In the realm of all things possible in this world, Jake beating his dark, handsome opponent was possible. However, Jake was a forty-eight-year-old man who—by his wife’s own admission—had only started playing tennis three months ago. His legs were scrawny, his belly was not. His arms, especially the serving arm, revealed no identifiable muscle category. So the idea that he was beating a man at tennis who was ten years his junior and had evidently exercised in recent years seemed off.
That said, we were not here to observe Jake’s tennis game. We were here to observe whether Jake seemed in love with his tennis opponent. He did not. He seemed eager to beat him, eager to shout out forty-love, but he in no way seemed eager to hop
into the sack with him. And I can personally guarantee that if he were gay, that would be the foremost thing on his mind.
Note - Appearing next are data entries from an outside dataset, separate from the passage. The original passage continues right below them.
-- ==== Sys2Proof/Certificates/Slice0/Obligations.lean ====
section
/-! DEFINITION. The statements about the part, in the order of OBLIGATIONS.json: the step, resets, timebases, sampling
and the engine, the controller, the bus, the inputs, the link, the dispatcher's requests, and what every command
keeps. -/

open Sys2Proof Sys2Proof.Machine

/-! ## The step -/

/-- A step takes the command at the front of the queue and executes it with the queue's rest. -/
def Obligations.StepTakesFrontCommand : Prop :=
  ∀ c rest s, s.pending = c :: rest → step s = exec c { s with pending := rest }

/-- With no command waiting, the dispatcher executes the head of the command queue where it may (R184), and else one
cycle of the reference clock passes. That an idle step does so is the model's choice (log 3). -/
def Obligations.IdleStepServesHead : Prop :=
  ∀ s, s.pending = [] →
    (∀ r i, s.commands.head? = some r → requestOf i = some r → s.CanServe r → step s = exec i s) ∧
    ((∀ r, s.commands.head? = some r → ¬ s.CanServe r) → step s = .next { s with now := s.now + 1 })

/-- Every command completes in a next state, in every state of the part. That no command touches the commands that wait
behind it, in a held part and at a reset too, is the model's choice (log 30; log 25 for the held part): the queue of
commands is the model's own. -/
def Obligations.CommandsCompleteAndKeepQueue : Prop :=
  ∀ i s, ∃ t, exec i s = .next t ∧ t.pending = s.pending

/-! ## Resets -/

/-- POWER_ON leaves every block at the reset values of its chapter (R17, R52, R78, R94, R114, R115, R152, R170, R178,
R188) with the cause POWER_ON, and RESET_DONE on the line. An asserted reset line does the same with the cause RESET_LINE
at its assertion and holds the part there, so that no command but a reset has an effect (log 25). The reset ends, with
its RESET_DONE and the cause held, at the release; a POWER_ON under an asserted line takes effect and ends there too
(R196). What the reset tables leave out takes the values of log 23, with the off-tick counts of log 17: these are the
model's choice. So is it that an assertion of an asserted line and a release of a released line change nothing
(log 25). -/
def Obligations.PinResetsResetPart : Prop :=
  (∀ s, s.resetHeld = false → ∃ t, exec .powerOn s = .next t ∧ s.BlocksReset .powerOn t ∧ t.ReportsReset .powerOn ∧
    t.resetHeld = false ∧ t.now = s.now) ∧
  (∀ s, s.resetHeld = true → ∃ t, exec .powerOn s = .next t ∧ s.BlocksReset .powerOn t ∧ t.report = Report.reset ∧
    t.resetHeld = true ∧ t.now = s.now) ∧
  (∀ s, s.resetHeld = false → ∃ t, exec .resetLineAssert s = .next t ∧ s.BlocksReset .resetLine t ∧
    t.report = Report.reset ∧ t.resetHeld = true ∧ t.now = s.now) ∧
  (∀ s, s.resetHeld = true → exec .resetLineAssert s = .next s) ∧
  (∀ s i, s.resetHeld = true → isResetRow i = false → exec i s = .next s) ∧
  (∀ s, s.resetHeld = true → ∃ t, exec .resetLineRelease s = .next t ∧ s.BlocksReset s.resetCause t ∧
    t.ReportsReset s.resetCause ∧ t.resetHeld = false ∧ t.now = s.now) ∧
  (∀ s, s.resetHeld = false → exec .resetLineRelease s = .next s)

/-- DEVICE_RESET is answered OK, its reply enters the transmit queue, and from then on the dispatcher executes nothing
(R184, R196). An awaited DEVICE_RESET takes effect when the last byte of its reply has left, by its own row or by the
TRANSMIT_END of that reply (log 22): every block takes the reset values of its chapter with the cause RESET_REQUEST, and
RESET_DONE is sent (R196). What the reset tables leave out takes the values of log 23, and the clock moves to the end of
the reply (log 2): the model's choices. With none
awaited, or while another telegram or none is on the line, the row does nothing (log 22). -/
def Obligations.DeviceResetAwaitsAndTakesEffect : Prop :=
  (∀ s tag, s.CanServe ⟨0x39, tag, []⟩ →
    exec (.deviceReset tag []) s = .next
      { s with
        report := s.report.enter s.now { cls := .reply, kind := 0xB9, tag := tag, payload := [0], endsReset := true }
        commands := s.commandsAfter ⟨0x39, tag, []⟩
        resetAwaited := true } ∧
    ∀ t : State, t.resetAwaited = true → ∀ i r, requestOf i = some r → exec i t = .next t) ∧
  (∀ s, s.resetHeld = false →
    (∀ w, s.resetAwaited = true → s.report.sending = some w → w.telegram.endsReset = true →
      ∃ t, exec .deviceResetTakesEffect s = .next t ∧ s.BlocksReset .resetRequest t ∧ t.ReportsReset .resetRequest ∧
        t.resetHeld = false ∧ t.now = max s.now (w.startedAt + 20 * w.bytes.length)) ∧
    (s.resetAwaited = false → exec .deviceResetTakesEffect s = .next s) ∧
    ((∀ w, s.report.sending = some w → w.telegram.endsReset = false) → exec .deviceResetTakesEffect s = .next s) ∧
    (∀ w, s.report.sending = some w → w.telegram.endsReset = true → s.resetAwaited = true →
      exec .transmitEnd s = exec .deviceResetTakesEffect s))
“Why do you keep staring at that guy? Do you know him?”
“No.”
“Do you want to?”
“What are you talking about?”
“You know,” she said in her annoyingly knowing way.
“Shut up, Rae.”
For forty-five minutes, Rae and I watched what would have gone down in history as the dullest tennis game ever if more people had witnessed it. We observed underhand serves and lobs so slow the ball appeared frozen in midair. We watched full-grown men beat themselves with their own tennis rackets and trip on their own shoelaces. When the game mercifully ended with Jake Peters a two-set victor, he leapt over the net and fell flat on his face.
His cocoa-legged opponent shook Jake’s hand as he helped him to his feet. He said, “Nice game,” without even a hint of bad sportsmanship.
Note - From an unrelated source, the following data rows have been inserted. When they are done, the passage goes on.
-- ==== Sys2Proof/Laws/Ops.lean ====
section
/-! SUPPORT. What the shared operations of Ops, Controller and FaultUnit can do, said once each: how the transmit queue
grows, and what the controller and the fault unit never touch. -/

namespace Sys2Proof.Machine

/-! ## Numbers -/

/-- A clamped value lies in its range. -/
theorem clampTo_mem (lo hi x : Int) (h : lo ≤ hi) : lo ≤ clampTo lo hi x ∧ clampTo lo hi x ≤ hi := by
  unfold clampTo
  split
  · omega
  · split <;> omega

/-- Clamping is the minimum and the maximum with the bounds. -/
theorem clampTo_eq (lo hi x : Int) (h : lo ≤ hi) : clampTo lo hi x = max lo (min hi x) := by
  unfold clampTo
  split
  · omega
  · split <;> omega

/-- A symmetric clamp keeps the magnitude at the bound. -/
theorem clampSym_natAbs (bound : Nat) (x : Int) : (clampSym bound x).natAbs ≤ bound := by
  have := clampTo_mem (-(bound : Int)) bound x (by omega)
  unfold clampSym
  omega

/-- A half-up quotient is the only number with these two bounds. -/
theorem halfUp_bounds (x : Int) :
    256 * halfUp 8 x ≤ x + 128 ∧ x + 128 < 256 * (halfUp 8 x + 1) := by
  have h : halfUp 8 x = (x + 128) / 256 := rfl
  omega

/-- A saturating count is at most 65535. -/
theorem satInc_le (n : Nat) : satInc n ≤ 65535 := Nat.min_le_left _ _

/-- A ramp value moves toward 0 by the slope, and no further. -/
theorem stepToward_natAbs (slope : Nat) (v : Int) : (stepToward slope v).natAbs = v.natAbs - slope := by
  unfold stepToward
  split
  · simp only [Int.natAbs_zero]
    omega
  · split <;> omega

/-! ## The transmit queue -/

/-- A telegram that enters takes one entry. -/
theorem Report.fill_enter (r : Report) (now : Nat) (t : Telegram) : (r.enter now t).fill = r.fill + 1 := by
  unfold Report.enter Report.fill
  split
  · rename_i h
    simp [h]
  · rename_i w h
    simp [h]

/-- A telegram enters behind those already held. -/
theorem Report.telegrams_enter (r : Report) (now : Nat) (t : Telegram) (h : r.sending = none → r.waiting = []) :
    (r.enter now t).telegrams = r.telegrams ++ [t] := by
  unfold Report.enter Report.telegrams
  split
  · rename_i e
    simp [e, h e, Telegram.begin]
  · rename_i w e
    simp [e]

/-- Entering changes neither the enables nor the events-lost flag. -/
@[simp] theorem Report.enables_enter (r : Report) (now : Nat) (t : Telegram) : (r.enter now t).enables = r.enables := by
  unfold Report.enter
  split <;> rfl

@[simp] theorem Report.eventsLost_enter (r : Report) (now : Nat) (t : Telegram) :
    (r.enter now t).eventsLost = r.eventsLost := by
  unfold Report.enter
  split <;> rfl

/-- After an entry the line is busy. -/
theorem Report.sending_enter (r : Report) (now : Nat) (t : Telegram) : (r.enter now t).sending.isSome = true := by
  unfold Report.enter
  split
  · rfl
  · rename_i w h
    simp [h]

/-- An entry into a queue with room keeps the queue sound. -/
theorem Report.sound_enter (r : Report) (now : Nat) (t : Telegram) (h : r.fill < 32) : (r.enter now t).Sound := by
  refine ⟨by rw [Report.fill_enter]; omega, fun e => ?_⟩
  have := Report.sending_enter r now t
  rw [e] at this
  cases this

/-! ## What the controller and the fault unit leave alone

Their operations change channels, what the engine notes of its channel, the free values used up, and what is sent. -/

/-- `t` differs from `s` at most in the channels, the computation in progress, the free values and the transmit
queue. -/
def State.Near (s t : State) : Prop :=
  t = { s with free := t.free, channels := t.channels, engine := t.engine, report := t.report }

theorem State.Near.refl (s : State) : s.Near s := rfl

theorem State.Near.trans {s t u : State} (h : s.Near t) (k : t.Near u) : s.Near u := by
  unfold State.Near at *
  rw [k, h]

theorem State.near_setCh (s : State) (c : ChannelId) (x : Channel) : s.Near (s.setCh c x) := rfl

theorem State.near_modCh (s : State) (c : ChannelId) (f : Channel → Channel) : s.Near (s.modCh c f) := rfl

theorem State.near_modRecord (s : State) (c : ChannelId) (f : FaultRecord → FaultRecord) : s.Near (s.modRecord c f) :=
  rfl

theorem State.near_emit (s : State) (e : Event) : s.Near (s.emit e) := by
  unfold State.emit
  split
  · split <;> rfl
  · rfl

/-- An event changes no channel. -/
@[simp] theorem State.ch_emit (s : State) (e : Event) (c : ChannelId) : (s.emit e).ch c = s.ch c := by
  unfold State.emit
  split
  · split <;> rfl
  · rfl

/-- An event leaves the computation in progress. -/
@[simp] theorem State.engine_emit (s : State) (e : Event) : (s.emit e).engine = s.engine := by
  unfold State.emit
  split
  · split <;> rfl
  · rfl

theorem State.near_emitState (s : State) (c : ChannelId) (old : ChState) : s.Near (s.emitState c old) :=
  s.near_emit _

@[simp] theorem State.ch_emitState (s : State) (c : ChannelId) (old : ChState) (d : ChannelId) :
    (s.emitState c old).ch d = s.ch d := s.ch_emit _ d

theorem State.near_leaveComputing (s : State) (c : ChannelId) : s.Near (s.leaveComputing c) := rfl

theorem State.near_moveTo (s : State) (c : ChannelId) (new : ChState) : s.Near (s.moveTo c new) := by
  unfold State.moveTo
  dsimp only
  split <;> split <;> rfl

/-- The coupling is the same in near states. -/
theorem State.Near.pair {s t : State} (h : s.Near t) (p : PairId) : t.pair p = s.pair p := by
  rw [h]
  rfl

theorem State.Near.isCoupled {s t : State} (h : s.Near t) (c : ChannelId) : t.isCoupled c = s.isCoupled c := by
  rw [h]
  rfl

theorem State.Near.group {s t : State} (h : s.Near t) (c : ChannelId) : t.group c = s.group c := by
  rw [h]
  rfl

theorem State.Near.now {s t : State} (h : s.Near t) : t.now = s.now := by rw [h]

theorem State.Near.bus {s t : State} (h : s.Near t) : t.bus = s.bus := by rw [h]

theorem State.Near.link {s t : State} (h : s.Near t) : t.link = s.link := by rw [h]

theorem State.Near.inputs {s t : State} (h : s.Near t) : t.inputs = s.inputs := by rw [h]

theorem State.Near.pending {s t : State} (h : s.Near t) : t.pending = s.pending := by rw [h]

theorem State.Near.commands {s t : State} (h : s.Near t) : t.commands = s.commands := by rw [h]

theorem State.near_enterDisabled (s : State) (c : ChannelId) (o : OpOutcome) : s.Near (s.enterDisabled c o) :=
  ((s.near_moveTo c .disabled).trans (State.near_modCh _ c _)).trans (State.near_emitState _ c _)

theorem State.near_leaveFaultedIfEmpty (s : State) (c : ChannelId) : s.Near (s.leaveFaultedIfEmpty c) := by
  unfold State.leaveFaultedIfEmpty
  split
  · exact s.near_enterDisabled c _
  · exact State.Near.refl s

theorem State.near_enterFaulted (s : State) (c : ChannelId) : s.Near (s.enterFaulted c) := by
  unfold State.enterFaulted
  dsimp only
  split
  · exact State.Near.refl s
  · exact ((s.near_moveTo c .faulted).trans (State.near_modCh _ c _)).trans (State.near_emitState _ c _)

theorem State.near_completeReaction (s : State) (c : ChannelId) : s.Near (s.completeReaction c) :=
  (s.near_enterFaulted c).trans (State.near_leaveFaultedIfEmpty _ c)

theorem State.near_startRamp (s : State) (c : ChannelId) (k : Stop) (o : Operation) : s.Near (s.startRamp c k o) :=
  ((s.near_moveTo c _).trans (State.near_modCh _ c _)).trans (State.near_emitState _ c _)

theorem State.near_startBrake (s : State) (c : ChannelId) : s.Near (s.startBrake c) :=
  ((s.near_moveTo c _).trans (State.near_modCh _ c _)).trans (State.near_emitState _ c _)

theorem State.near_takeOverRamp (s : State) (c : ChannelId) : s.Near (s.takeOverRamp c) :=
  ((s.near_moveTo c _).trans (State.near_modCh _ c _)).trans (State.near_emitState _ c _)

theorem State.near_abortOp (s : State) (c : ChannelId) : s.Near (s.abortOp c) := s.near_modCh c _

theorem State.near_enterCharging (s : State) (c : ChannelId) : s.Near (s.enterCharging c) :=
  ((s.near_moveTo c _).trans (State.near_modCh _ c _)).trans (State.near_emitState _ c _)

/-- A reaction, in whatever state it is commanded. -/
theorem State.near_react (s : State) (c : ChannelId) (r : Reaction) : s.Near (s.react c r) := by
  unfold State.react
  split
  · exact State.Near.refl s
  · exact s.near_completeReaction c
  · exact ((s.near_modCh c _).trans (State.near_abortOp _ c)).trans (State.near_completeReaction _ c)
  · exact (s.near_abortOp c).trans (State.near_startBrake _ c)
  · exact (s.near_abortOp c).trans (State.near_completeReaction _ c)
  · exact s.near_completeReaction c
  · exact s.near_startBrake c
  · exact s.near_startRamp c _ _
  · exact s.near_startBrake c
  · exact s.near_completeReaction c
  · exact (s.near_abortOp c).trans (State.near_completeReaction _ c)
  · exact State.Near.refl s
  · exact (s.near_abortOp c).trans (State.near_completeReaction _ c)
  · exact (s.near_abortOp c).trans (State.near_startBrake _ c)
  · exact s.near_takeOverRamp c
  · exact State.Near.refl s
  · exact s.near_completeReaction c

theorem State.near_promote (s : State) (c : ChannelId) : s.Near (s.promote c) := by
  unfold State.promote
  split
  · exact (s.near_modRecord c _).trans (State.near_react _ c _)
  · exact State.Near.refl s

theorem State.near_removeEntry (s : State) (c : ChannelId) (e : Entry) (m : Manner) : s.Near (s.removeEntry c e m) :=
  (s.near_modRecord c _).trans (State.near_emit _ _)

theorem State.near_afterRemoval (s : State) (c : ChannelId) : s.Near (s.afterRemoval c) :=
  (s.near_promote c).trans (State.near_leaveFaultedIfEmpty _ c)

theorem State.near_settleFrom (ended : State → ChannelId → Entry → Bool) (c : ChannelId) (fuel : Nat) (s : State) :
    s.Near (s.settleFrom ended c fuel) := by
  induction fuel generalizing s with
  | zero => exact State.Near.refl s
  | succ n ih =>
    unfold State.settleFrom
    split
    · exact State.Near.refl s
    · exact ((s.near_removeEntry _ _ _).trans (State.near_afterRemoval _ _)).trans (ih _)

theorem State.near_settleBy (s : State) (ended : State → ChannelId → Entry → Bool) (c : ChannelId) :
    s.Near (s.settleBy ended c) := State.near_settleFrom ended c _ s

theorem State.near_settle (s : State) (c : ChannelId) : s.Near (s.settle c) := s.near_settleBy _ c

theorem State.near_markSeen (s : State) (c : ChannelId) (e : Entry) : s.Near (s.markSeen c e) := by
  unfold State.markSeen
  split
  · exact s.near_modRecord c _
  · exact State.Near.refl s

theorem State.near_enterRecord (s : State) (c : ChannelId) (e : Entry) : s.Near (s.enterRecord c e) := by
  unfold State.enterRecord
  dsimp only
  split
  · exact ((s.near_modRecord c _).trans (State.near_emit _ _)).trans (State.near_react _ c _)
  · exact (s.near_modRecord c _).trans (State.near_emit _ _)

theorem State.near_raiseOne (s : State) (c : ChannelId) (e : Entry) : s.Near (s.raiseOne c e) := by
  unfold State.raiseOne
  dsimp only
  split
  · exact s.near_markSeen c e
  · exact (s.near_markSeen c e).trans (State.near_emit _ _)
  · exact (s.near_markSeen c e).trans (State.near_enterRecord _ c e)

/-- A raise with all that follows from it. -/
theorem State.near_raise (s : State) (c : ChannelId) (x : Source) : s.Near (s.raise c x) := by
  unfold State.raise
  dsimp only
  split
  · exact ((s.near_raiseOne c _).trans (State.near_raiseOne _ _ _)).trans (State.near_settle _ c)
  · exact (s.near_raiseOne c _).trans (State.near_settle _ c)

/-- Doing near things for each channel of a list stays near. -/
theorem State.near_forEach (cs : List ChannelId) (f : ChannelId → State → State) (h : ∀ c t, State.Near t (f c t))
    (s : State) : s.Near (s.forEach cs f) := by
  unfold State.forEach
  induction cs generalizing s with
  | nil => exact State.Near.refl s
  | cons c rest ih => exact (h c s).trans (ih (f c s))

theorem State.near_settleAll (s : State) : s.Near s.settleAll :=
  State.near_forEach allChannels State.settle (fun c t => t.near_settle c) s

theorem State.near_settleSample (s : State) : s.Near s.settleSample :=
  State.near_forEach allChannels _ (fun c t => t.near_settleBy _ c) s

theorem State.near_raiseOn (s : State) (cs : List ChannelId) (x : Source) : s.Near (s.raiseOn cs x) :=
  State.near_forEach cs _ (fun c t => t.near_raise c x) s

theorem State.near_beginCharging (s : State) (cs : List ChannelId) : s.Near (s.beginCharging cs) := by
  unfold State.beginCharging
  dsimp only
  have h := State.near_forEach cs State.enterCharging (fun c t => t.near_enterCharging c) s
  split
  · exact h.trans (State.near_raiseOn _ cs .dcUnder)
  · exact h

/-! ## Requests -/

/-- Every request is answered in a next state. -/
theorem execRequest_next (r : Request) (act : State → State) (s : State) :
    execRequest r act s = .next (s.live (State.serve r act)) := rfl

/-- While the reset line holds the part nothing happens. -/
theorem State.live_held (s : State) (f : State → State) (h : s.resetHeld = true) : s.live f = s := by
  simp [State.live, h]

theorem State.live_free (s : State) (f : State → State) (h : s.resetHeld = false) : s.live f = f s := by
  simp [State.live, h]

/-- A request that may not be executed waits. -/
theorem State.serve_waits (r : Request) (act : State → State) (s : State) (h : s.mayServe r = false) :
    s.serve r act = s := by
  simp [State.serve, h]

/-- A request that may be executed acts, and leaves the queue. -/
theorem State.serve_acts (r : Request) (act : State → State) (s : State) (h : s.mayServe r = true) :
    s.serve r act = (act s).dequeue r := by
  simp [State.serve, h]

end Sys2Proof.Machine
end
Jake patted his opponent on the back and offered a compliment, trying to cultivate the easy confidence of a winner. The act seemed as unnatural as walking on water.
The mismatched men parted ways without a hint of longing on either side. I began to wonder what had garnered Mrs. Peters’s distrust. We could tell her that, simply, she was wrong, that she should look within herself for her own suspicions. But that would leave both her heart and pocketbook empty. She wanted more information, and for what she was paying, I was willing to give it to her.
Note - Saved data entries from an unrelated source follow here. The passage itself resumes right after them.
/-- A ramp that ends at the valley, and one that does not, for STARVED and for I2T. -/
theorem witness_ValleyTakesDueRecord_ends (rq : Int) (h : rq = 256 ∨ rq = 257) (e : Entry)
    (he : e = .own .starved ∨ e = .own .i2t) :
    (rampingFor e rq).resetHeld = false ∧ (rampingFor e rq).isCoupled 0 = false ∧
      ∀ x, x = (rampingFor e rq).ch 0 → x.timebase.mode = .half ∧ x.waiting = Waiting.none ∧
        x.state = .stopping .rampFault ∧ x.record.active = some e ∧ x.record.pending = [] ∧
        x.faults.starvedEnd = .auto ∧ x.faults.i2tEnd = .auto ∧ x.queue.records = [record 1 5 0] ∧
        (record 1 5 0).applyAt = x.tb.period + 1 ∧ x.limits.rampSlope = 256 ∧ x.ref.tripped = true ∧
        ((run (rampingFor e rq) [.valley 0]).ch 0).ref.tripped = false := by
  rcases h with rfl | rfl <;> rcases he with rfl | rfl <;>
    exact ⟨by decide, by decide, fun x h => by subst h; decide⟩

/-- FAULTED for I2T, with the accumulator at Aclear and one above it. -/
theorem witness_ValleyHeatsAndDerates_autoEnds (a : Nat) (h : a = 10 ∨ a = 11) :
    ∃ s : State, s.resetHeld = false ∧ s.isCoupled 0 = false ∧ (s.ch 0).timebase.mode = .half ∧
      (s.ch 0).waiting = Waiting.none ∧ (s.ch 0).record.active = some (.own .i2t) ∧ (s.ch 0).record.pending = [] ∧
      (s.ch 0).faults.i2tEnd = .auto ∧ (s.ch 0).ref.tripped = true ∧ (s.ch 0).state = .faulted ∧
      ((run s [.valley 0]).ch 0).ref.accumulator = a ∧
      ((run s [.valley 0]).ch 0).ref.tripped = decide (10 < a) := by
  rcases h with rfl | rfl
  · exact ⟨at0 { chan .faulted with
      record := holding (.own .i2t), ref := { RefPath.reset with tripped := true, accumulator := 10 }
      thermal := { awarn := 20, aclear := 10, atrip := 30 }
      faults := { FaultsValues.reset with i2tEnd := .auto } }, by decide⟩
  · exact ⟨at0 { chan .faulted with
      record := holding (.own .i2t), ref := { RefPath.reset with tripped := true, accumulator := 11 }
      thermal := { awarn := 20, aclear := 10, atrip := 30 }
      faults := { FaultsValues.reset with i2tEnd := .auto } }, by decide⟩

/-- Accumulators at Aclear, one above it, and one above Awarn. -/
theorem witness_ValleyHeatsAndDerates :
    ∃ s c, State.resetHeld s = false ∧ (s.ch c).state ≠ .unconfigured ∧ (s.ch c).waiting.thermal = none ∧
      (s.ch c).thermal.aclear < (s.ch c).thermal.awarn ∧
      ((run s [.valley c]).ch c).ref.accumulator = (s.ch c).thermal.aclear ∧ (s.ch c).ref.derate = true ∧
      (s.ch c).ref.tripped = false :=
  ⟨at0 { chan .running with
      thermal := { awarn := 20, aclear := 10, atrip := 30 }
      ref := { RefPath.reset with accumulator := 10, derate := true } }, 0, by decide⟩

theorem witness_ValleyTrips :
    ∃ s c, State.resetHeld s = false ∧ (s.ch c).state ≠ .unconfigured ∧ (s.ch c).ref.tripped = false ∧
      ((run s [.valley c]).ch c).ref.tripped = true ∧
      ((run s [.valley c]).ch c).ref.accumulator = (s.ch c).thermal.atrip ∧
      (s.ch c).thermal.awarn < ((run s [.valley c]).ch c).ref.accumulator :=
  ⟨at0 { chan .running with
      thermal := { awarn := 20, aclear := 10, atrip := 30 }, ref := { RefPath.reset with accumulator := 30 } }, 0,
    by decide⟩

theorem witness_ValleyFormsSkew :
    ∃ s c, State.resetHeld s = false ∧ (s.ch c).state ≠ .unconfigured ∧ s.isCoupled c = true :=
  ⟨coupled (chan .disabled) (chan .disabled), 0, by decide⟩

/-- A pair in one state whose master stands at 5 and whose follower at 0. -/
def apart (st : ChState) (limit : Nat) (raised : Bool) : State :=
  (coupled { chan st with pos := { Position.reset with count := 5 } } (chan st)).setPair 0
    { Pair.reset with coupled := true, skewLimit := limit, skewRaised := raised }

/-- A difference at the limit and one above it, with SKEW raised already and not, running and DISABLED. -/
theorem witness_ValleyFormsSkew_supervision (limit : Nat) (h : limit = 4 ∨ limit = 5) (raised : Bool) (st : ChState)
    (hs : st = .running ∨ st = .disabled) :
    (apart st limit raised).resetHeld = false ∧ (apart st limit raised).isCoupled 0 = true ∧
      (∀ g ∈ (apart st limit raised).group 0, ((apart st limit raised).ch g).timebase.mode = .half ∧
        ((apart st limit raised).ch g).record.entries = [] ∧ ((apart st limit raised).ch g).state = st) ∧
      ((apart st limit raised).pair 0).skewLimit = limit ∧
      ((apart st limit raised).pair 0).skewRaised = raised ∧
      ((run (apart st limit raised) [.valley 0]).pair 0).delta.natAbs = 5 ∧
      2 < ((run (apart st limit raised) [.valley 0]).ch 0).faults.mask := by
  rcases h with rfl | rfl <;> rcases hs with rfl | rfl <;> cases raised <;> decide

/-- A mixed pair whose channels stand 5 counts apart. -/
def mixed (x y : ChState) (limit : Nat) (raised : Bool) : State :=
  (coupled { chan x with pos := { Position.reset with count := 5 } }
    { chan y with record := if y = .faulted then holding (.own .driver) else FaultRecord.reset }).setPair 0
    { Pair.reset with coupled := true, skewLimit := limit, skewRaised := raised }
Rae and I lagged behind our subject as he exited the court and passed through the hallway into the men’s locker room. I told Rae to sit in the foyer and keep her eyes peeled for Mr. Peters. She adjusted the volume on her radio and pulled out a newspaper. I turned back and looked at my sister briefly. She had been using the “reading the newspaper” foil for years. It always struck me as being silly, almost a parody—especially when she was eight or nine and would choose the business section of the Chronicle. But this was the first time I looked at her, newspaper folded in half, eyes darting between the pages and her environment, and it somehow appeared legitimate.